The thing broke free and it’s floating (E.D. now it’s frozen into the winter ice that it ran into, but come spring…) – just to give you a sense of the magnitude of this event, if that ice shelf were Britney Spears, she’d measure 42 square miles. And you’d have heard a lot more about it on the news. And it wouldn’t be wearing panties.

So, there’s this huge ice break and Miles O’Brien, the science guy on CNN says, “This could be proof that global warming MIGHT be real.” Might be real? At this point everybody agrees it’s real. The scientific community was unanimous on this decades ago. There were still some corporate stooges saying it was nonsense in the seventies but then even they started coming up with alternate theories about what was causing it. “Okay, it’s real, but it’s not our fault. It’s cyclical. It’s volcanic activity. It’s all the cow farts.”

At this point even EXXON is getting ready to put out a book called, “If We Were Killing the Planet, Here’s How We’d Be Doing It.”

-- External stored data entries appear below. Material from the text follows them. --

/-- R185 to R187, R136. -/
def Obligations.ComplementAndCarryFlag : Prop :=
  ∀ s : State,
    (encode .cpl = [0x2F] ∧ cycleCost .cpl s = some 4 ∧
      exec .cpl s = .next { s with a := ~~~s.a, f := flagByte (fbit s 7) true true (fbit s 4) }) ∧
    (encode .scf = [0x37] ∧ cycleCost .scf s = some 4 ∧
      exec .scf s = .next { s with f := flagByte (fbit s 7) false false true }) ∧
    (encode .ccf = [0x3F] ∧ cycleCost .ccf s = some 4 ∧
      exec .ccf s = .next { s with f := flagByte (fbit s 7) false false (!fbit s 4) })

/-! ## 8-bit loads and stores -/

/-- R190 to R192: the destination register alone changes; the address is the one before the load. -/
def Obligations.LoadRegister : Prop :=
  ∀ (s : State) (r q : Reg8) (n : Byte),
    (encode (.ldRegReg r q) = [0b01#2 ++ r.code ++ q.code] ∧ cycleCost (.ldRegReg r q) s = some 4 ∧
      exec (.ldRegReg r q) s = .next (s.setReg r (s.reg q))) ∧
    (encode (.ldRegImm r n) = [0b00#2 ++ r.code ++ 0b110#3, n] ∧ cycleCost (.ldRegImm r n) s = some 8 ∧
      exec (.ldRegImm r n) s = .next (s.setReg r n)) ∧
    (encode (.ldRegHL r) = [0b01#2 ++ r.code ++ 0b110#3] ∧ cycleCost (.ldRegHL r) s = some 8 ∧
      exec (.ldRegHL r) s = .next (s.setReg r (s.mem.read (s.h ++ s.l)))) ∧
    (∀ (v : Byte) (x : Reg8), (s.setReg r v).reg x = if x = r then v else s.reg x)

/-- R195, R196, R199, R201, R203, R205, R206: A from each address, and HL stepped by 1 in the last two. -/
def Obligations.LoadAccumulator : Prop :=
  ∀ (s : State) (n : Byte) (nn : Word),
    (encode .ld_A_mBC = [0x0A] ∧ cycleCost .ld_A_mBC s = some 8 ∧
      exec .ld_A_mBC s = .next { s with a := s.mem.read (s.b ++ s.c) }) ∧
    (encode .ld_A_mDE = [0x1A] ∧ cycleCost .ld_A_mDE s = some 8 ∧
      exec .ld_A_mDE s = .next { s with a := s.mem.read (s.d ++ s.e) }) ∧
    (encode (.ld_A_mnn nn) = [0xFA, nn.extractLsb' 0 8, nn.extractLsb' 8 8] ∧ cycleCost (.ld_A_mnn nn) s = some 16 ∧
      exec (.ld_A_mnn nn) s = .next { s with a := s.mem.read nn }) ∧
    (encode (.ldh_A_mn n) = [0xF0, n] ∧ cycleCost (.ldh_A_mn n) s = some 12 ∧
      exec (.ldh_A_mn n) s = .next { s with a := s.mem.read (0xFF#8 ++ n) }) ∧
    (encode .ld_A_mC = [0xF2] ∧ cycleCost .ld_A_mC s = some 8 ∧
      exec .ld_A_mC s = .next { s with a := s.mem.read (0xFF#8 ++ s.c) }) ∧
    (encode .ld_A_mHLi = [0x2A] ∧ cycleCost .ld_A_mHLi s = some 8 ∧
      exec .ld_A_mHLi s = .next { s with
        a := s.mem.read (s.h ++ s.l)
        h := ((s.h ++ s.l : Word) + 1).extractLsb' 8 8, l := ((s.h ++ s.l : Word) + 1).extractLsb' 0 8 }) ∧
    (encode .ld_A_mHLd = [0x3A] ∧ cycleCost .ld_A_mHLd s = some 8 ∧
      exec .ld_A_mHLd s = .next { s with
        a := s.mem.read (s.h ++ s.l)
        h := ((s.h ++ s.l : Word) - 1).extractLsb' 8 8, l := ((s.h ++ s.l : Word) - 1).extractLsb' 0 8 })

/-- R193, R194. -/
def Obligations.StoreAtHL : Prop :=
  ∀ (s : State) (r : Reg8) (n : Byte), s.mem.wf = true →
    (encode (.ldHLReg r) = [0b01110#5 ++ r.code] ∧ cycleCost (.ldHLReg r) s = some 8 ∧
      StoresByte (.ldHLReg r) s (s.h ++ s.l) (s.reg r) id) ∧
    (encode (.ld_mHL_n n) = [0x36, n] ∧ cycleCost (.ld_mHL_n n) s = some 12 ∧
      StoresByte (.ld_mHL_n n) s (s.h ++ s.l) n id)

/-- R197, R198, R200, R202, R204: A to each address. -/
def Obligations.StoreAccumulator : Prop :=
  ∀ (s : State) (n : Byte) (nn : Word), s.mem.wf = true →
    (encode .ld_mBC_A = [0x02] ∧ cycleCost .ld_mBC_A s = some 8 ∧ StoresByte .ld_mBC_A s (s.b ++ s.c) s.a id) ∧
    (encode .ld_mDE_A = [0x12] ∧ cycleCost .ld_mDE_A s = some 8 ∧ StoresByte .ld_mDE_A s (s.d ++ s.e) s.a id) ∧
    (encode (.ld_mnn_A nn) = [0xEA, nn.extractLsb' 0 8, nn.extractLsb' 8 8] ∧ cycleCost (.ld_mnn_A nn) s = some 16 ∧
      StoresByte (.ld_mnn_A nn) s nn s.a id) ∧
    (encode (.ldh_mn_A n) = [0xE0, n] ∧ cycleCost (.ldh_mn_A n) s = some 12 ∧
      StoresByte (.ldh_mn_A n) s (0xFF#8 ++ n) s.a id) ∧
    (encode .ld_mC_A = [0xE2] ∧ cycleCost .ld_mC_A s = some 8 ∧ StoresByte .ld_mC_A s (0xFF#8 ++ s.c) s.a id)

/-- R207, R208: the store, then HL stepped by 1; a refused store leaves HL. -/
def Obligations.StoreAccumulatorSteppingHL : Prop :=
  ∀ (s : State) (up down : Word), s.mem.wf = true → up = (s.h ++ s.l : Word) + 1 → down = (s.h ++ s.l : Word) - 1 →
    (encode .ld_mHLi_A = [0x22] ∧ cycleCost .ld_mHLi_A s = some 8 ∧
      StoresByte .ld_mHLi_A s (s.h ++ s.l) s.a
        fun t => { t with h := up.extractLsb' 8 8, l := up.extractLsb' 0 8 }) ∧
    (encode .ld_mHLd_A = [0x32] ∧ cycleCost .ld_mHLd_A s = some 8 ∧
      StoresByte .ld_mHLd_A s (s.h ++ s.l) s.a
        fun t => { t with h := down.extractLsb' 8 8, l := down.extractLsb' 0 8 })

/-! ## 16-bit loads, the stack and 16-bit arithmetic -/

/-- R220, R222, R231, R232: the pair alone is written (PairViews says how) and no flag. -/
def Obligations.PairLoadsAndSteps : Prop :=
  ∀ (s : State) (p : PairSP) (nn : Word),
    (encode (.ldPairImm p nn) = [0b00#2 ++ p.code ++ 0b0001#4, nn.extractLsb' 0 8, nn.extractLsb' 8 8] ∧
      cycleCost (.ldPairImm p nn) s = some 12 ∧ exec (.ldPairImm p nn) s = .next (s.setPair p nn)) ∧
    (encode (.incPair p) = [0b00#2 ++ p.code ++ 0b0011#4] ∧ cycleCost (.incPair p) s = some 8 ∧
      exec (.incPair p) s = .next (s.setPair p (s.pair p + 1))) ∧
    (encode (.decPair p) = [0b00#2 ++ p.code ++ 0b1011#4] ∧ cycleCost (.decPair p) s = some 8 ∧
      exec (.decPair p) s = .next (s.setPair p (s.pair p - 1))) ∧
    (encode .ld_SP_HL = [0xF9] ∧ cycleCost .ld_SP_HL s = some 8 ∧
      exec .ld_SP_HL s = .next { s with sp := s.h ++ s.l }) ∧
    (s.setPair .bc nn = s.setBC nn ∧ s.setPair .de nn = s.setDE nn ∧ s.setPair .hl nn = s.setHL nn ∧
      s.setPair .sp nn = { s with sp := nn })

/-- R221: the low byte at `nn`, then the high byte at `nn + 1`; the first stands when the second is refused. -/
def Obligations.StoreStackPointer : Prop :=
  ∀ (s : State) (nn : Word), s.mem.wf = true →
    encode (.ld_mnn_SP nn) = [0x08, nn.extractLsb' 0 8, nn.extractLsb' 8 8] ∧ cycleCost (.ld_mnn_SP nn) s = some 20 ∧
    StoresTwice (.ld_mnn_SP nn) s id nn (s.sp.extractLsb' 0 8) id (nn + 1) (s.sp.extractLsb' 8 8) id

/-- R223: the pair's bytes below `sp`. -/
def Obligations.PushStoresThePair : Prop :=
  ∀ (s : State) (p : PairAF), s.mem.wf = true →
    encode (.push p) = [0b11#2 ++ p.code ++ 0b0101#4] ∧ cycleCost (.push p) s = some 16 ∧
    Pushes (.push p) s (match p with
      | .bc => s.b ++ s.c
      | .de => s.d ++ s.e
      | .hl => s.h ++ s.l
      | .af => s.a ++ s.f) id

/-- R224: the low byte from `sp`, the high byte from `sp + 1`; F takes the low byte without its low nibble. -/
def Obligations.PopLoadsThePair : Prop :=
  ∀ (s : State) (p : PairAF) (hi lo : Byte), lo = s.mem.read s.sp → hi = s.mem.read (s.sp + 1) →
    encode (.pop p) = [0b11#2 ++ p.code ++ 0b0001#4] ∧ cycleCost (.pop p) s = some 12 ∧
    exec (.pop p) s = .next (match p with
      | .bc => { s with b := hi, c := lo, sp := s.sp + 2 }
      | .de => { s with d := hi, e := lo, sp := s.sp + 2 }
      | .hl => { s with h := hi, l := lo, sp := s.sp + 2 }
      | .af => { s with a := hi, f := lo &&& 0xF0, sp := s.sp + 2 })

/-- R225, R233, R141: the flags are those of the low byte plus the unsigned `e`. -/
def Obligations.StackPointerPlusOffset : Prop :=
  ∀ (s : State) (e fl : Byte) (sum : Word), sum = s.sp + BitVec.ofInt 16 e.toInt →
    fl = flagByte false false (decide (s.sp.toNat % 16 + e.toNat % 16 > 15))
      (decide (s.sp.toNat % 256 + e.toNat > 255)) →
    (encode (.ld_HL_SPe e) = [0xF8, e] ∧ cycleCost (.ld_HL_SPe e) s = some 12 ∧
      exec (.ld_HL_SPe e) s = .next { s with h := sum.extractLsb' 8 8, l := sum.extractLsb' 0 8, f := fl }) ∧
    (encode (.add_SP_e e) = [0xE8, e] ∧ cycleCost (.add_SP_e e) s = some 16 ∧
      exec (.add_SP_e e) s = .next { s with sp := sum, f := fl })

/-- R230, R140: Z is unchanged, H is the carry out of bit 11, C out of bit 15. -/
def Obligations.AddPairToHL : Prop :=
  ∀ (s : State) (p : PairSP) (hl sum : Word), hl = s.h ++ s.l → sum = hl + s.pair p →
    encode (.addHLPair p) = [0b00#2 ++ p.code ++ 0b1001#4] ∧ cycleCost (.addHLPair p) s = some 8 ∧
    exec (.addHLPair p) s = .next { s with
      h := sum.extractLsb' 8 8, l := sum.extractLsb' 0 8
      f := flagByte (fbit s 7) false (decide (hl.toNat % 4096 + (s.pair p).toNat % 4096 > 4095))
        (decide (hl.toNat + (s.pair p).toNat > 65535)) }

/-! ## Control transfer -/

/-- R240 to R242. -/
def Obligations.AbsoluteJumps : Prop :=
  ∀ (s : State) (cc : Cond) (nn : Word),
    (encode (.jp_nn nn) = [0xC3, nn.extractLsb' 0 8, nn.extractLsb' 8 8] ∧ cycleCost (.jp_nn nn) s = some 16 ∧
      exec (.jp_nn nn) s = .next { s with pc := nn }) ∧
    (encode (.jpIf cc nn) = [0b110#3 ++ cc.code ++ 0b010#3, nn.extractLsb' 0 8, nn.extractLsb' 8 8] ∧
      cycleCost (.jpIf cc nn) s = some (if taken cc s then 16 else 12) ∧
      exec (.jpIf cc nn) s = .next (if taken cc s then { s with pc := nn } else s)) ∧
    (encode .jp_HL = [0xE9] ∧ cycleCost .jp_HL s = some 4 ∧ exec .jp_HL s = .next { s with pc := s.h ++ s.l })

/-- R243, R244: the displacement is added to the address after the instruction. -/
def Obligations.RelativeJumps : Prop :=
  ∀ (s : State) (cc : Cond) (e : Byte),
    (encode (.jr_e e) = [0x18, e] ∧ cycleCost (.jr_e e) s = some 12 ∧
      exec (.jr_e e) s = .next { s with pc := s.pc + BitVec.ofInt 16 e.toInt }) ∧
    (encode (.jrIf cc e) = [0b001#3 ++ cc.code ++ 0b000#3, e] ∧
      cycleCost (.jrIf cc e) s = some (if taken cc s then 12 else 8) ∧
      exec (.jrIf cc e) s = .next (if taken cc s then { s with pc := s.pc + BitVec.ofInt 16 e.toInt } else s))

/-- R245, R246, R250: the address after the instruction is pushed, then `pc` is the target; a refused store leaves `pc`. -/
def Obligations.CallsAndRestarts : Prop :=
  ∀ (s : State) (cc : Cond) (nn : Word) (t : Index3), s.mem.wf = true →
    (encode (.call_nn nn) = [0xCD, nn.extractLsb' 0 8, nn.extractLsb' 8 8] ∧ cycleCost (.call_nn nn) s = some 24 ∧
      Pushes (.call_nn nn) s s.pc fun u => { u with pc := nn }) ∧
    (encode (.callIf cc nn) = [0b110#3 ++ cc.code ++ 0b100#3, nn.extractLsb' 0 8, nn.extractLsb' 8 8] ∧
      cycleCost (.callIf cc nn) s = some (if taken cc s then 24 else 12) ∧
      (taken cc s = true → Pushes (.callIf cc nn) s s.pc fun u => { u with pc := nn }) ∧
      (taken cc s = false → exec (.callIf cc nn) s = .next s)) ∧
    (encode (.rst t) = [0b11#2 ++ t.code ++ 0b111#3] ∧ cycleCost (.rst t) s = some 16 ∧
      Pushes (.rst t) s s.pc fun u => { u with pc := BitVec.ofNat 16 (t.val * 8) })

But there’s Miles O’Brien on CNN, the “Science Expert,” saying it could be proof that global warming might be real. Next week he’s doing a groundbreaking report on the possibility that Galileo may have been right with his wacky theory of Heliocentricity.
A couple of months ago, Stephen Hawking, one of the greatest minds of our time, said that we should be working right now to figure out how to colonize mars. Although, in fairness, it’s completely impossible to tell when the guy’s being sarcastic.
But I’m pretty sure he was serious. And if he was . . . how great an idea is that?
“Yeah, we’d like to exchange this planet for one that’s not broken, please. Something a little farther from the sun . . . say, earth-orbit adjacent.”
“Awww, what’d you do to it?”
“No. It was like that when we got it.”
“It. . . it’s all brown. And there’s a hole in it here and . . . it’s missing a big ice shelf the size of a giant Britney Spears. . . I’ll tell you what. Store credit for any two items from the asteroid belt.”
“Hmmm. We really had our hearts set on Mars.”
“Sorry. Mars is taken.”
“There’s someone on Mars?”
“Oh, yeah. Not a lot of ‘em., yet. But a couple little metal and silicon rover things’ve struck up quite a little romance and we expect a happy teeming planet soon.”
“Hey, that’s not fair. Those are our rovers. We sent those rovers there.”
“Ah, yes. That’s the law of unintended consequences. Have you studied any chaos theory?”

E.D. I've decided that this article belongs in the Science/Nature Dorkdom. I had to look too many things up. YAY... our first Science Dork Column.